Unikatowe ostrze o ogromnej historycznej wartości. Średniowieczny miecz trafił do białostockiego Muzeum Wojska. Na bezcenne znalezisko natrafił pracownik placówki... podczas urlopowego nurkowania.

Na zabytkowy miecz natrafił Stefan Skibicki, pracownik Muzeum Wojska w Białymstoku, podczas urlopu. Odnalazł artefakt w trakcie nurkowania w wodach województwa podlaskiego. Placówka nie zdradza gdzie dokładnie, bo obawia się o to, że skarbów będą tam poszukiwać inni "odkrywcy". Skibicki zabezpieczył ostrze i przewiózł je do muzeum.

- Od razu było widać, że jest to miecz z przełomu IX-X wieku. Był w takim miejscu, że należało go wydobyć, bo jego dalsze przebywanie w tym miejscu groziło zniszczeniem - opowiada pracownik.

Muzeum trzyma znalezisko w w destylowanej wodzie, by nie oddziaływało na nie powietrze. Miecz wykuty jest z dobrej stali, nie nadszarpnął go mocno ząb czasu - przekonują archeolodzy. To oczywiście wstępna ocena, na konkretniejszą trzeba będzie poczekać. W sprawę zaangażowana jest podlaska konserwator zabytków i Muzeum Podlaskie w Białymstoku.

- Widać na głowicy miecza ślady bardzo rzadkiego zdobienia, miecz był najpewniej wykonany w Nadrenii lub na Kijowszczyźnie. Jest luksusowy, należał prawdopodobnie do prominentnego wojownika. Są trzy hipotezy dot. jego pochodzenia: trafił do wody z rozmytego grobu, zagubił się podczas zbrojnej potyczki przy przeprawie lub został wrzucony do rzeki w ramach obrzędów - zaznacza Aleksander Piasecki, ekspert z Muzeum Podlaskiego.

To drugi taki artefakt w zbiorach Muzeum Wojska w Białymstoku. Poprzedni wydobyto 40 lat temu przy pogłębieniu rzeki Supraśl. Był to wczesnośredniowieczny miecz datowany na XI wiek. Nowe znalezisko jest równie wyjątkowe.

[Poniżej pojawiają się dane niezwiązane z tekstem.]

theorem issueWrite_keeps (x tag : Nat) (f : Flight) (s : State) : Keeps [.out, .cyc, .fsp] s (State.issueWrite x tag f s) := by
  unfold State.issueWrite
  repeat' first
    | with_reducible exact Keeps.refl _
    | with_reducible apply Keeps.chain (sendWrite_keeps ..)
    | with_reducible apply Keeps.chain (setCl_keeps ..)
    | dsimp only

theorem issue_keeps (x fuel : Nat) (s : State) : Keeps [.out, .cyc, .fsp] s (State.issue x fuel s) := by
  induction fuel generalizing s with
  | zero => exact Keeps.refl s
  | succ fuel ih =>
    unfold State.issue
    dsimp only
    repeat' first
      | with_reducible exact Keeps.refl _
      | with_reducible apply Keeps.ite
      | with_reducible apply Keeps.chain (ih _)
      | with_reducible apply Keeps.chain (setCl_keeps ..)
      | with_reducible apply Keeps.chain (issueRead_keeps ..)
      | with_reducible apply Keeps.chain (issueWrite_keeps ..)
      | split

theorem pump_keeps (x : Nat) (s : State) : Keeps [.out, .cyc, .fsp] s (State.pump x s) := by
  unfold State.pump
  repeat' first
    | with_reducible exact Keeps.refl _
    | with_reducible apply Keeps.chain (issue_keeps ..)

theorem takePeer_keeps (h : Nat) (quality : Nat) (v : Word) (s : State) : Keeps [.cache, .mem, .pts] s (State.takePeer h quality v s) := by
  unfold State.takePeer
  repeat' first
    | with_reducible exact Keeps.refl _
    | with_reducible apply Keeps.ite
    | with_reducible apply Keeps.chain (clearBefore_keeps ..)
    | with_reducible apply Keeps.chain (upImg_keeps ..)
    | dsimp only

theorem completeItem_keeps (it : Nat × Nat × List Word) (s : State) : Keeps [.cache, .mem, .pts] s (State.completeItem it s) := by
  unfold State.completeItem
  repeat' first
    | with_reducible exact Keeps.refl _
    | with_reducible apply Keeps.ite
    | with_reducible apply Keeps.chain (complete_keeps ..)
    | with_reducible apply Keeps.chain (completeSlot_keeps ..)
    | with_reducible apply Keeps.chain (takePeer_keeps ..)
    | split
    | dsimp only

theorem latchCan_keeps (x : Nat) (s : State) : Keeps [.can] s (State.latchCan x s) := by
  unfold State.latchCan
  repeat' first
    | with_reducible exact Keeps.refl _
    | (with_reducible refine Keeps.foldl ?_ (fun _ _ => ?_) _)
    | with_reducible apply Keeps.chain (setCan_keeps ..)
    | dsimp only

theorem shot_keeps (it : Nat × Nat × List Word) (s : State) : Keeps [.cache, .mem, .pts, .cyc] s (State.shot it s) := by
  unfold State.shot
  repeat' first
    | with_reducible exact Keeps.refl _
    | with_reducible apply Keeps.chain (upCyc_keeps _ _)
    | with_reducible apply Keeps.chain (upMem_keeps _ _ (fun w => by first | exact memWriteN_wf _ _ _ w | exact memStore_wf _ _ w | exact memClear_wf _ _ w | (apply memStore_wf; assumption) ))
    | with_reducible apply Keeps.chain (completeItem_keeps ..)
    | with_reducible apply Keeps.chain (setImage_keeps ..)
    | dsimp only

theorem shadowIn_keeps (e : Heard) (s : State) : Keeps [.cache, .mem, .pts, .cyc] s (State.shadowIn e s) := by
  unfold State.shadowIn
  repeat' first
    | with_reducible exact Keeps.refl _
    | (with_reducible refine Keeps.foldl ?_ (fun _ _ => ?_) _)
    | with_reducible apply Keeps.chain (upCyc_keeps _ _)
    | with_reducible apply Keeps.chain (countApps_keeps ..)
    | with_reducible apply Keeps.chain (shot_keeps ..)
    | split
    | dsimp only

theorem hear_keeps (e : Heard) (s : State) : Keeps [.cache, .mem, .pts, .cyc] s (State.hear e s) := by
  unfold State.hear
  repeat' first
    | with_reducible exact Keeps.refl _
    | with_reducible apply Keeps.ite
    | with_reducible apply Keeps.chain (upCyc_keeps _ _)
    | with_reducible apply Keeps.chain (shadowIn_keeps ..)
    | split
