-- ==== Sys2Proof/Laws/OpRuns.lean ====
section
/-! SUPPORT. What the operations of one chapter do: cycles. -/

set_option Elab.async false
set_option linter.all false

set_option linter.all false

namespace Sys2Proof.Machine

theorem setCl_cl (x y : Nat) (f : ClassSt → ClassSt) (s : State) : (s.setCl x f).cl y = if x = y ∧ x < s.cyc.cls.length then f (s.cl y) else s.cl y := by
  show (setAt s.cyc.cls x f).getD y ClassSt.reset = _
  by_cases h : x = y
  · subst h
    by_cases k : x < s.cyc.cls.length
    · rw [getD_setAt_self _ _ _ _ k, if_pos ⟨rfl, k⟩]; rfl
    · rw [if_neg (fun h => k h.2), List.getD_eq_default _ _ (by rw [setAt_length]; omega)]
      show _ = s.cyc.cls.getD x ClassSt.reset
      rw [List.getD_eq_default _ _ (by omega)]
  · rw [getD_setAt_ne _ _ _ _ _ h, if_neg (fun k => h k.1)]; rfl
theorem setCl_len (x : Nat) (f : ClassSt → ClassSt) (s : State) : (s.setCl x f).cyc.cls.length = s.cyc.cls.length := setAt_length _ _ _
theorem cl_of {s v : State} (h : v.cyc.cls = s.cyc.cls) (x : Nat) : v.cl x = s.cl x := by unfold State.cl; rw [h]
/-- What issuing leaves of a class. -/
def coreOf (c : ClassSt) : ClassSt := { c with toIssue := [], toWrite := [], held := [], waitFrom := none, tagWait := 0 }
theorem core_setCl (x y : Nat) (f : ClassSt → ClassSt) (s : State) (h : ∀ c, coreOf (f c) = coreOf c) : coreOf ((s.setCl x f).cl y) = coreOf (s.cl y) := by
  rw [setCl_cl]; split
  · exact h _
  · rfl
theorem toStation_cyc (a : Nat) (f : OutFrame) (s : State) : (s.toStation a f).cyc = s.cyc := (toStation_keeps a f s).frame .cyc (by decide)
theorem sendWrite_cyc (f : Flight) (r : Bool) (s : State) : (s.sendWrite f r).cyc = s.cyc := (sendWrite_keeps f r s).frame .cyc (by decide)
theorem issueRead_core (x i tag y : Nat) (s : State) : coreOf ((s.issueRead x i tag).cl y) = coreOf (s.cl y) ∧ (s.issueRead x i tag).cyc = { s.cyc with cls := (s.issueRead x i tag).cyc.cls } := by
  unfold State.issueRead; split
  · exact ⟨rfl, rfl⟩
  · dsimp only; refine ⟨?_, ?_⟩
    · refine (congrArg coreOf (cl_of (congrArg CycleSt.cls (toStation_cyc _ _ _)) y)).trans (core_setCl _ _ _ _ ?_); intro c; rfl
    · rw [toStation_cyc]; rfl
theorem issueWrite_core (x tag y : Nat) (f : Flight) (s : State) : coreOf ((s.issueWrite x tag f).cl y) = coreOf (s.cl y) ∧ (s.issueWrite x tag f).cyc = { s.cyc with cls := (s.issueWrite x tag f).cyc.cls } := by
  unfold State.issueWrite; dsimp only; refine ⟨?_, ?_⟩
  · refine (congrArg coreOf (cl_of (congrArg CycleSt.cls (sendWrite_cyc _ _ _)) y)).trans (core_setCl _ _ _ _ ?_); intro c; rfl
  · rw [sendWrite_cyc]; rfl
theorem issue_core (x y : Nat) : ∀ (n : Nat) (s : State), coreOf ((s.issue x n).cl y) = coreOf (s.cl y) ∧ (s.issue x n).cyc = { s.cyc with cls := (s.issue x n).cyc.cls } := by
  intro n; induction n with
  | zero => intro s; exact ⟨rfl, rfl⟩
  | succ n ih =>
    intro s
    have ew : ∀ (w : State), coreOf ((w.setCl x (ClassSt.endWait s.time.now)).cl y) = coreOf (w.cl y) := by
      intro w; apply core_setCl; intro c; unfold ClassSt.endWait; split <;> rfl
    unfold State.issue; dsimp only
    split
    · exact ⟨rfl, rfl⟩
    · split
      · exact ⟨core_setCl _ _ _ _ fun c => rfl, rfl⟩
      · split
        · obtain ⟨a, b⟩ := ih (((s.setCl x (ClassSt.endWait s.time.now)).setCl x fun c => { c with toIssue := _ }).issueRead x _ _)
          refine ⟨a.trans ?_, b.trans ?_⟩
          · refine (issueRead_core _ _ _ _ _).1.trans ((core_setCl x y _ _ ?_).trans (ew s)); intro c; rfl
          · rw [(issueRead_core _ _ _ y _).2]; rfl
        · obtain ⟨a, b⟩ := ih (((s.setCl x (ClassSt.endWait s.time.now)).setCl x fun c => { c with toWrite := _ }).issueWrite x _ _)
          refine ⟨a.trans ?_, b.trans ?_⟩
          · refine (issueWrite_core _ _ _ _ _).1.trans ((core_setCl x y _ _ ?_).trans (ew s)); intro c; rfl
          · rw [(issueWrite_core _ _ y _ _).2]; rfl
        · exact ⟨ew s, rfl⟩
theorem pump_core (x y : Nat) (s : State) : coreOf ((s.pump x).cl y) = coreOf (s.cl y) ∧ (s.pump x).cyc = { s.cyc with cls := (s.pump x).cyc.cls } := issue_core _ _ _ _
theorem foldl_cyc {α β : Type} (g : State → β) (f : State → α → State) (hf : ∀ z a, g (f z a) = g z) (l : List α) : ∀ z, g (l.foldl f z) = g z := by
  induction l with
  | nil => intro z; rfl
  | cons a l ih => intro z; rw [List.foldl_cons, ih, hf]
theorem item_cyc (i : Nat × Nat × List Word) (s : State) : (s.completeItem i).cyc = s.cyc := (completeItem_keeps i s).frame .cyc (by decide)
theorem apps_cyc (n : Nat) (s : State) : (s.countApps n).cyc = s.cyc := rfl
theorem shot_cls (i : Nat × Nat × List Word) (s : State) : (s.shot i).cyc.cls = s.cyc.cls := by
  unfold State.shot; dsimp only
  show (s.completeItem i).cyc.cls = _; rw [item_cyc]
theorem shadowIn_cls (e : Heard) (s : State) : (s.shadowIn e).cyc.cls = s.cyc.cls := by
  unfold State.shadowIn; dsimp only
  have k : (e.items.foldl (fun s i => s.shot i) (s.countApps (s.itemWeight e.items))).cyc.cls = s.cyc.cls :=
    (foldl_cyc (fun z => z.cyc.cls) (fun s i => s.shot i) (fun z a => shot_cls a z) _ _).trans rfl
  split
  · exact k
  · exact k
theorem hear_cls (e : Heard) (s : State) : (s.hear e).cyc.cls = s.cyc.cls := by
  unfold State.hear; repeat' first | exact shadowIn_cls _ _ | rfl | split
theorem deliver_core (x y : Nat) (items : List (Nat × Nat × List Word)) (s : State) : ∃ l : ClassSt → List Nat, (s.deliver x items).cyc.cls = setAt s.cyc.cls x (fun c => { c with localDone := l c }) := by
  refine ⟨fun c => c.localDone ++ items.map fun i => i.1, ?_⟩
  unfold State.deliver; dsimp only
  split
  · exact (congrArg CycleSt.cls ((foldl_cyc (fun z => z.cyc) (fun s i => s.completeItem i) (fun z a => item_cyc a z) _ _).trans (apps_cyc _ _))).trans rfl
  · split
    · rfl
    · exact (hear_cls _ _).trans rfl
theorem latchLocal_core (x prev : Nat) (s : State) : ∃ l : ClassSt → List Nat, (s.latchLocal x prev).cyc.cls = setAt s.cyc.cls x (fun c => { c with localDone := l c }) := by
  unfold State.latchLocal; dsimp only
  generalize hz : (if x = 0 then _ else _) = z
  have zc : z.cyc = s.cyc := by
    have a : ((s.latchUa x).latchCan x).cyc = s.cyc := ((latchCan_keeps _ _).frame .cyc (by decide)).trans ((latchUa_keeps _ _).frame .cyc (by decide))
    rw [← hz]; split
    · exact a
    · exact a
  obtain ⟨l, h⟩ := deliver_core x 0 (s.t0Items x prev) z
  exact ⟨l, by rw [h, zc]⟩
theorem insertBy_perm {α : Type} (b : α → α → Bool) (a : α) (l : List α) : (insertBy b a l).Perm (a :: l) := by
  induction l with
  | nil => exact List.Perm.refl _
  | cons c l ih =>
    unfold insertBy; split
    · exact (List.Perm.cons c ih).trans (List.Perm.swap a c l)
    · exact List.Perm.refl _
theorem sortBy_perm {α : Type} (b : α → α → Bool) (l : List α) : (sortBy b l).Perm l := by
  induction l with
  | nil => exact List.Perm.refl _
  | cons a l ih => exact (insertBy_perm b a _).trans (List.Perm.cons a ih)
theorem sortBy_pairwise {α : Type} (b : α → α → Bool) (ht : ∀ x y z, b y x = false → b z y = false → b z x = false) (ha : ∀ x y, b x y = true → b y x = false) (l : List α) :
    (sortBy b l).Pairwise fun x y => b y x = false := by
  induction l with
  | nil => exact List.Pairwise.nil
  | cons a l ih =>
    show (insertBy b a (sortBy b l)).Pairwise _
    generalize sortBy b l = m at *
    induction m with
    | nil => exact List.pairwise_singleton _ _
    | cons c m ihm =>
      rw [List.pairwise_cons] at ih
      unfold insertBy; split
      · rename_i h
        rw [List.pairwise_cons]; refine ⟨fun d hd => ?_, ihm ih.2⟩
        rcases List.mem_cons.1 ((insertBy_perm b a m).mem_iff.1 hd) with e | e
        · rw [e]; exact ha _ _ h
        · exact ih.1 d e
      · rename_i h
        rw [List.pairwise_cons]; refine ⟨fun d hd => ?_, List.pairwise_cons.2 ih⟩
        rcases List.mem_cons.1 hd with e | e
        · rw [e]; simpa using h
        · exact ht a c d (by simpa using h) (ih.1 d e)
theorem seePeers_cyc (x : Nat) (s : State) : (s.seePeers x).cyc = s.cyc := (seePeers_keeps x s).frame .cyc (by decide)
theorem answerReads_cls (x : Nat) (s : State) : (s.answerReads x).cyc.cls = s.cyc.cls := by
  unfold State.answerReads; dsimp only
  exact (foldl_cyc (fun z => z.cyc.cls) (fun (s : State) (w : Nat × List Nat) => s.ret stOk (w.2.map fun h => (s.image h).toNat)) (fun z a => rfl) _ _).trans rfl
theorem miss_cyc (h : Nat) (s : State) : (s.missInput h).cyc = s.cyc := (missInput_keeps h s).frame .cyc (by decide)
theorem fail_cyc (h : Nat) (r) (s : State) : (s.failOutput h r).cyc = s.cyc := (failOutput_keeps h r s).frame .cyc (by decide)
theorem over_cyc (h : Nat) (s : State) : (s.overrangeOutput h).cyc = s.cyc := (overrangeOutput_keeps h s).frame .cyc (by decide)
theorem sent_cyc (h : Nat) (w : Word) (s : State) : (s.sentValue h w).cyc = s.cyc := (sentValue_keeps h w s).frame .cyc (by decide)
theorem ack_cyc (h : Nat) (w : Word) (s : State) : (s.ackOutput h w).cyc = s.cyc := (ackOutput_keeps h w s).frame .cyc (by decide)
theorem skip_f (x : Nat) (s : State) (hx : x < s.cyc.cls.length) (qs : List (Nat × Nat)) : ∀ w, w = (s.setCl x fun c => { c with taskSkips := inc32 c.taskSkips, consecSkips := c.consecSkips + 1, skipped := true }).record 0x0401 qs →
    w.cl x = { s.cl x with taskSkips := inc32 (s.cl x).taskSkips, consecSkips := (s.cl x).consecSkips + 1, skipped := true } ∧ w.power = s.power ∧ w.cfg = s.cfg := by
  intro w hw
  have c : ∀ (z : State) q, (z.record 0x0401 q).cyc = z.cyc := fun z q => rec_f _ _ _ .cyc (by decide)
  have p : ∀ (z : State) q, (z.record 0x0401 q).power = z.power := fun z q => rec_f _ _ _ .power (by decide)
  have g : ∀ (z : State) q, (z.record 0x0401 q).cfg = z.cfg := fun z q => rec_f _ _ _ .cfg (by decide)
  refine ⟨?_, ?_, ?_⟩
  · rw [hw, cl_of (congrArg CycleSt.cls (c _ _)), setCl_cl, if_pos ⟨rfl, hx⟩]
  · rw [hw, p]; rfl
  · rw [hw, g]; rfl
theorem ship_core (x y : Nat) (s : State) : ∃ d, (s.ship x).cl y = { s.cl y with dirty := d } := by
  unfold State.ship; split
  · exact ⟨_, rfl⟩
  · dsimp only
    generalize hz : s.upCnt _ = z
    have zc : z.cyc = s.cyc := by rw [← hz]; rfl
    show ∃ d, (z.setCl x fun c => { c with dirty := [] }).cl y = _
    rw [setCl_cl, cl_of (congrArg CycleSt.cls zc)]; split
    · exact ⟨[], rfl⟩
    · exact ⟨(s.cl y).dirty, rfl⟩
theorem find_mapFrom (p first : Nat) (at_ : Nat) : ∀ (items : List (Nat × Nat)) (k : Nat) (rest : List PeerItem) (i : Nat) (hi : i < items.length),
    (mapFrom (fun n (q : PeerItem) => { q with item := n }) k (items.map fun i => ({ peer := p, item := 0, value := BitVec.ofNat 32 i.1, quality := i.2, at_ := at_ } : PeerItem)) ++ rest).find? (fun q => q.peer == p && q.item == k + i) =
      some { peer := p, item := k + i, value := BitVec.ofNat 32 items[i].1, quality := items[i].2, at_ := at_ } := by
  intro items; induction items with
  | nil => intro k rest i hi; exact absurd hi (by simp)
  | cons a l ih =>
    intro k rest i hi
    cases i with
    | zero => simp [mapFrom, List.find?_cons]
    | succ i =>
      have := ih (k + 1) rest i (by simpa using hi)
      rw [show k + 1 + i = k + (i + 1) from by omega] at this
      simp only [List.map_cons, mapFrom, List.cons_append]
      rw [List.find?_cons]; simp only [beq_self_eq_true, Bool.true_and]
      rw [show (k == k + (i + 1)) = false from by simp]
      simpa using this

end Sys2Proof.Machine
end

- To rzecz bezcenna z punktu widzenia naszego regionu, bo dużo mówi o tym, jak tysiąc lat temu przebiegały np. szlaki kupieckie czy jakie ludy mogły tu być - zaznacza Robert Sadowski, dyrektor Muzeum Wojska w Białymstoku. Szef placówki zaznacza, że wkrótce ruszą prace wykopaliskowe w miejscu odnalezienia ostrza, by sprawdzić, czy nie ma tam więcej tego typu zabytków.